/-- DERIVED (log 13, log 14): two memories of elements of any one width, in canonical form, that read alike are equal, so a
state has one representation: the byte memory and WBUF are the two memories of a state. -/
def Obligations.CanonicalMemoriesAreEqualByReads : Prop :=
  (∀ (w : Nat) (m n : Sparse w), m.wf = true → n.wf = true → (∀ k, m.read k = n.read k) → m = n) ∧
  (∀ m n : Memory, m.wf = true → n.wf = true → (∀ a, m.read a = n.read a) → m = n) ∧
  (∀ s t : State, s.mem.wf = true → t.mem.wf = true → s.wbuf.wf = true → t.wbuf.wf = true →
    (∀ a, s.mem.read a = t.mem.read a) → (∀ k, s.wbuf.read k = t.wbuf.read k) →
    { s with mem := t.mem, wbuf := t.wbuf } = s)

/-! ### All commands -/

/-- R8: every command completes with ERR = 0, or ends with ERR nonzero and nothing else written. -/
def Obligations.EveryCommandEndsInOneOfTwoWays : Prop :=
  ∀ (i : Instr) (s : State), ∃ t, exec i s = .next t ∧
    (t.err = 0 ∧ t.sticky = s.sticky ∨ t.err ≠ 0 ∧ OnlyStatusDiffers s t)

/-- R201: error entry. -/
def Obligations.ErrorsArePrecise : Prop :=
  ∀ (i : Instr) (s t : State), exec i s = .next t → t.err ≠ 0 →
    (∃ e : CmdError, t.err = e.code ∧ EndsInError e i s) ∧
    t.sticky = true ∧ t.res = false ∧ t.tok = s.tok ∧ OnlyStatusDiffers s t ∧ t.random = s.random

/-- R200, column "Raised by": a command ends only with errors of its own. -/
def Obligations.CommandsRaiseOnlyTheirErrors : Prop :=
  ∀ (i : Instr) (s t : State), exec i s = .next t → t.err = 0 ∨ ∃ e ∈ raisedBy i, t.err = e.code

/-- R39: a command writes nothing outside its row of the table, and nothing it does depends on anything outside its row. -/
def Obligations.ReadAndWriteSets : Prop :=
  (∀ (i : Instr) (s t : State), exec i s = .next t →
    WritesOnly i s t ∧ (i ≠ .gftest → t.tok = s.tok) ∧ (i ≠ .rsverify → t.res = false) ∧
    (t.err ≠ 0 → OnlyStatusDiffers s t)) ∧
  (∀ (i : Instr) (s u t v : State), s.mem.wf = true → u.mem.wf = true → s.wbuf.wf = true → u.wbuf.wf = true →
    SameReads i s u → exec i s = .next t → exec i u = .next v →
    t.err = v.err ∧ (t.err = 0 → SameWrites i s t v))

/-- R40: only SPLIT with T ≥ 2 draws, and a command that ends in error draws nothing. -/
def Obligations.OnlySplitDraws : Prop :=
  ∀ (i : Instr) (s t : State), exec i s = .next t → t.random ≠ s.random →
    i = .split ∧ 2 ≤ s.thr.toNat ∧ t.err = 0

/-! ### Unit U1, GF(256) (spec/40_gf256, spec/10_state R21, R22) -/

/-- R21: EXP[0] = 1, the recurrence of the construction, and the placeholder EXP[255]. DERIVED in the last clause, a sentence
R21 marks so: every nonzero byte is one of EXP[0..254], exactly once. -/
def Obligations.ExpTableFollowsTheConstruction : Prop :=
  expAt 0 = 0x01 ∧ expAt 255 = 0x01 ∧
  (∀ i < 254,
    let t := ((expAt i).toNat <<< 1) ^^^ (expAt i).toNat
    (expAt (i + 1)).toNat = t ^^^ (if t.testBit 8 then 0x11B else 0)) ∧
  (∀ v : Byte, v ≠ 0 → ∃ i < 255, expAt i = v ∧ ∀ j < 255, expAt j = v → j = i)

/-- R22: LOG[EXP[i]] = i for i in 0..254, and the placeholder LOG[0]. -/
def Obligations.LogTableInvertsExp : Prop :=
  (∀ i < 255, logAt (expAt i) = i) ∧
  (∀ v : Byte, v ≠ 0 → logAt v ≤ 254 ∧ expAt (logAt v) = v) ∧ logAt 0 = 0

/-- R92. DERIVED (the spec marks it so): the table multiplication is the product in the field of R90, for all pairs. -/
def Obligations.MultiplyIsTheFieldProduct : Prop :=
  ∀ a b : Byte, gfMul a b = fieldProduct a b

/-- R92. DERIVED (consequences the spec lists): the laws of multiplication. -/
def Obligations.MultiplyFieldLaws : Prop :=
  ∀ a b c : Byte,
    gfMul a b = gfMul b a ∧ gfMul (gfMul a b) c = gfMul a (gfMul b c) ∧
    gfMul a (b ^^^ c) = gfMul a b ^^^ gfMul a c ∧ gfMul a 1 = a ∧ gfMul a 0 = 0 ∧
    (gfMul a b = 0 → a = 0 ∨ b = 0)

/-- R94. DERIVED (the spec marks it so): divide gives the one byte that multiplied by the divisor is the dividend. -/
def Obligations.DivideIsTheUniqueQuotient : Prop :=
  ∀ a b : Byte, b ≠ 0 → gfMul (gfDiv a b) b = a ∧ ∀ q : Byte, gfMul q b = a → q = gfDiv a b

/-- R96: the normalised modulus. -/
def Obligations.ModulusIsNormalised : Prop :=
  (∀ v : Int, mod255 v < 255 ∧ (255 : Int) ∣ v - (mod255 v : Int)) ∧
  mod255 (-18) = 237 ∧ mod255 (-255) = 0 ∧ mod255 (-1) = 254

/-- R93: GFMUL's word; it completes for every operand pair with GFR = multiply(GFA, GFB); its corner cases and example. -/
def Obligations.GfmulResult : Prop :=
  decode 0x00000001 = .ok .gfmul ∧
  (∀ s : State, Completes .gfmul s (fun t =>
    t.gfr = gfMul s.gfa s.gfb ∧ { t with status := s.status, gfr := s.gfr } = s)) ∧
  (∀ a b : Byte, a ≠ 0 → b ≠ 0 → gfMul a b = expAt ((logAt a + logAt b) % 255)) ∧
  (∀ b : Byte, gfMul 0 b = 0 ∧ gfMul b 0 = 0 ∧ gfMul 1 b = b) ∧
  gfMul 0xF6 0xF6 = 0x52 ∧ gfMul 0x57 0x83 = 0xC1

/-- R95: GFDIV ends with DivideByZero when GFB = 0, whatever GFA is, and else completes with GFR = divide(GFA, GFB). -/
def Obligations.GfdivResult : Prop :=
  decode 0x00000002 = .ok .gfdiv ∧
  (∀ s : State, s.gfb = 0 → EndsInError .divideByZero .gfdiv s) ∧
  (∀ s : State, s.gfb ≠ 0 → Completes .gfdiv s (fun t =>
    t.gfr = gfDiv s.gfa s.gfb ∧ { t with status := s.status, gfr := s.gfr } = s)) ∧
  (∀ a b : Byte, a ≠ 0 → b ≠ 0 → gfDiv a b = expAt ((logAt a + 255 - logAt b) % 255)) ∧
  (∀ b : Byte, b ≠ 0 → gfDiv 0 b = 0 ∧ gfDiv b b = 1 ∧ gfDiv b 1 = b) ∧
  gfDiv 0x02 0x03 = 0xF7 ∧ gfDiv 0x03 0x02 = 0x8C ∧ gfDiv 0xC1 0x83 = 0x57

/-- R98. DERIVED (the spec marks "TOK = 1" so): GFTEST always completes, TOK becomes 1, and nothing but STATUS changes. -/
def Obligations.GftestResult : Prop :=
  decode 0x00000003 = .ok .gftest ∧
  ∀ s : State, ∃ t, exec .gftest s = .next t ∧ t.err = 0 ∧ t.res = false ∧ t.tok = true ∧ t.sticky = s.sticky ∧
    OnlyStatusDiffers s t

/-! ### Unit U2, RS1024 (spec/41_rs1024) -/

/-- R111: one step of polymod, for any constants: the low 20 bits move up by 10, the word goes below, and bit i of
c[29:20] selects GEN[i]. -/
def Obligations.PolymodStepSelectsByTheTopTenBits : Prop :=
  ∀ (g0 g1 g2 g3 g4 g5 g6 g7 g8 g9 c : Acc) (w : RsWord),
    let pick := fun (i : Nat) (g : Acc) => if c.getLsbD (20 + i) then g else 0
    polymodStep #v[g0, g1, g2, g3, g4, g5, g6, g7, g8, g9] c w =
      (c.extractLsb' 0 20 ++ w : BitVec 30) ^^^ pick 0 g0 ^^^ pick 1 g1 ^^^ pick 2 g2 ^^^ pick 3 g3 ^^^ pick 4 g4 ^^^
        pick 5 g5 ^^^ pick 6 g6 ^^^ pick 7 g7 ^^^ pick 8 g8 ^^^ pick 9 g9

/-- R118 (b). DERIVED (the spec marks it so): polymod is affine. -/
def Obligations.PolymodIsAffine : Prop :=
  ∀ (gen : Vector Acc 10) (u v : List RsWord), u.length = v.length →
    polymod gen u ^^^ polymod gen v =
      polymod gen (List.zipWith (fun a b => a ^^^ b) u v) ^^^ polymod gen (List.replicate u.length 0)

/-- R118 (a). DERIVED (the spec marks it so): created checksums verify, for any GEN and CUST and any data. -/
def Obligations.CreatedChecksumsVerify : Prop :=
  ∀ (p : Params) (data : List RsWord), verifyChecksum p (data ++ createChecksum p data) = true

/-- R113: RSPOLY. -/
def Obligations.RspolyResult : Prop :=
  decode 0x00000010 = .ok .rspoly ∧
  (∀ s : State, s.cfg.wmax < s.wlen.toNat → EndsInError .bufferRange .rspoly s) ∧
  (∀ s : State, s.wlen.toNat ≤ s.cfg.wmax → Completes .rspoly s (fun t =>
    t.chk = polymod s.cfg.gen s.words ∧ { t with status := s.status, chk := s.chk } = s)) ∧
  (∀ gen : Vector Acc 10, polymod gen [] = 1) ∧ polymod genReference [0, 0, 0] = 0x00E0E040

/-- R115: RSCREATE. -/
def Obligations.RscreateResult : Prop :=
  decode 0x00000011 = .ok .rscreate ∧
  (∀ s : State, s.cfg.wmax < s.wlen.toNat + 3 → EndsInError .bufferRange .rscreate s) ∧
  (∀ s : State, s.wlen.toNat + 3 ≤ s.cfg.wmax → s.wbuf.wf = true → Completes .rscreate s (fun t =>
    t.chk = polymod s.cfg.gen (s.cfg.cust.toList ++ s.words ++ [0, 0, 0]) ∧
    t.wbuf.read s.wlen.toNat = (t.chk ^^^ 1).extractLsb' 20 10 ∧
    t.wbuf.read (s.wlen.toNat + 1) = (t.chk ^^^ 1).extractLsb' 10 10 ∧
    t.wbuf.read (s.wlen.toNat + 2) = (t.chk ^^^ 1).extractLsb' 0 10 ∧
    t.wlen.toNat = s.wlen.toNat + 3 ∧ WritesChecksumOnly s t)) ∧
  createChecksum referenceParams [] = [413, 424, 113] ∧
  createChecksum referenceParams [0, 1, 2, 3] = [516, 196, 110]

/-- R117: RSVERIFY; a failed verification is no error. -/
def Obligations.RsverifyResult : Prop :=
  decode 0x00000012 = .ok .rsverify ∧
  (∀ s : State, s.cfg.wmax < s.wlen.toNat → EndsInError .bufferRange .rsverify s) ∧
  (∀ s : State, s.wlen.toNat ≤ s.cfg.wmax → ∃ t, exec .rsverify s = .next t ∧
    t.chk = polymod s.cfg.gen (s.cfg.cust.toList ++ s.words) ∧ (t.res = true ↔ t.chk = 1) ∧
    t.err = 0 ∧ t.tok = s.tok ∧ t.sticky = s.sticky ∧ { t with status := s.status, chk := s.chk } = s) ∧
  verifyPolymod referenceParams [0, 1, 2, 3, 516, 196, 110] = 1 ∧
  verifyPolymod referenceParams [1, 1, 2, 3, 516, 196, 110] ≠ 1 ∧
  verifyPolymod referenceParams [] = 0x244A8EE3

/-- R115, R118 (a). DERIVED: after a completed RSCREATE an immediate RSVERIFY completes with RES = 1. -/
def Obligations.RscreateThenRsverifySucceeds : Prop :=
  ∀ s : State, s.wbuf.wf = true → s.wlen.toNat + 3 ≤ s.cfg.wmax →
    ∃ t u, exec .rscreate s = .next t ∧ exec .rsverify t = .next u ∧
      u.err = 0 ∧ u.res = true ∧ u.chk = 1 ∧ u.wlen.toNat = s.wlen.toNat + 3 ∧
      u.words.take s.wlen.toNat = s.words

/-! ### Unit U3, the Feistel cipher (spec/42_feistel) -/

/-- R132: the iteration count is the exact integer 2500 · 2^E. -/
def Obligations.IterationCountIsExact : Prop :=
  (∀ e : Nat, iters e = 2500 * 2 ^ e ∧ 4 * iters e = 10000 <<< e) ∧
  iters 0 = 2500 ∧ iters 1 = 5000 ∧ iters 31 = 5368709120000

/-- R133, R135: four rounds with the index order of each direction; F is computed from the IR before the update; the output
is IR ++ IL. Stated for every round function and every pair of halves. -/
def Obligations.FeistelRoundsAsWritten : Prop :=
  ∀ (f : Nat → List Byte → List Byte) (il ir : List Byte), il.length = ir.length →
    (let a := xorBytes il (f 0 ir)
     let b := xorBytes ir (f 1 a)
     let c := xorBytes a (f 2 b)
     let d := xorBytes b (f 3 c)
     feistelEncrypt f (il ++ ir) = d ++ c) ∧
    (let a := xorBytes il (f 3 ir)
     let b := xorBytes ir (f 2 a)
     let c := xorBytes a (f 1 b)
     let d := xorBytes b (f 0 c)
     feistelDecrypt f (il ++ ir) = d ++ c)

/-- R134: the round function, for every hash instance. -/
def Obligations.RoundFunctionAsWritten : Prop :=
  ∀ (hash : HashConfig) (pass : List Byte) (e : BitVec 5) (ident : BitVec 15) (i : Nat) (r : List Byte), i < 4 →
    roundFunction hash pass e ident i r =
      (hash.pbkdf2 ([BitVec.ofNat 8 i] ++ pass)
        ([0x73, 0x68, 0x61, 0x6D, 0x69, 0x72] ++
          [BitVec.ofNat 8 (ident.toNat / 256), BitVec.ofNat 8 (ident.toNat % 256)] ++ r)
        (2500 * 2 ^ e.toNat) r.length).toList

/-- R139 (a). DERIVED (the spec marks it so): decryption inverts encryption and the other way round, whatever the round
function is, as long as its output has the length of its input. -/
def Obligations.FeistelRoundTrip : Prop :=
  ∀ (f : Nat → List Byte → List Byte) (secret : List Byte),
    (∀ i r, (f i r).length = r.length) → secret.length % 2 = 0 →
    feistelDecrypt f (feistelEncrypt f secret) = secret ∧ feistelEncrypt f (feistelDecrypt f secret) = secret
━━━━━━━━
- _Problem to work on_
All lines above from the one holding "let b := xorBytes ir (f 1 a)" to the one holding "roundFunction hash pass", inclusive, are to be copied exactly; no other line is wanted.

- _Answer_
     let b := xorBytes ir (f 1 a)
     let c := xorBytes a (f 2 b)
     let d := xorBytes b (f 3 c)
     feistelEncrypt f (il ++ ir) = d ++ c) ∧
    (let a := xorBytes il (f 3 ir)
     let b := xorBytes ir (f 2 a)
     let c := xorBytes a (f 1 b)
     let d := xorBytes b (f 0 c)
     feistelDecrypt f (il ++ ir) = d ++ c)

/-- R134: the round function, for every hash instance. -/
def Obligations.RoundFunctionAsWritten : Prop :=
  ∀ (hash : HashConfig) (pass : List Byte) (e : BitVec 5) (ident : BitVec 15) (i : Nat) (r : List Byte), i < 4 →
    roundFunction hash pass e ident i r =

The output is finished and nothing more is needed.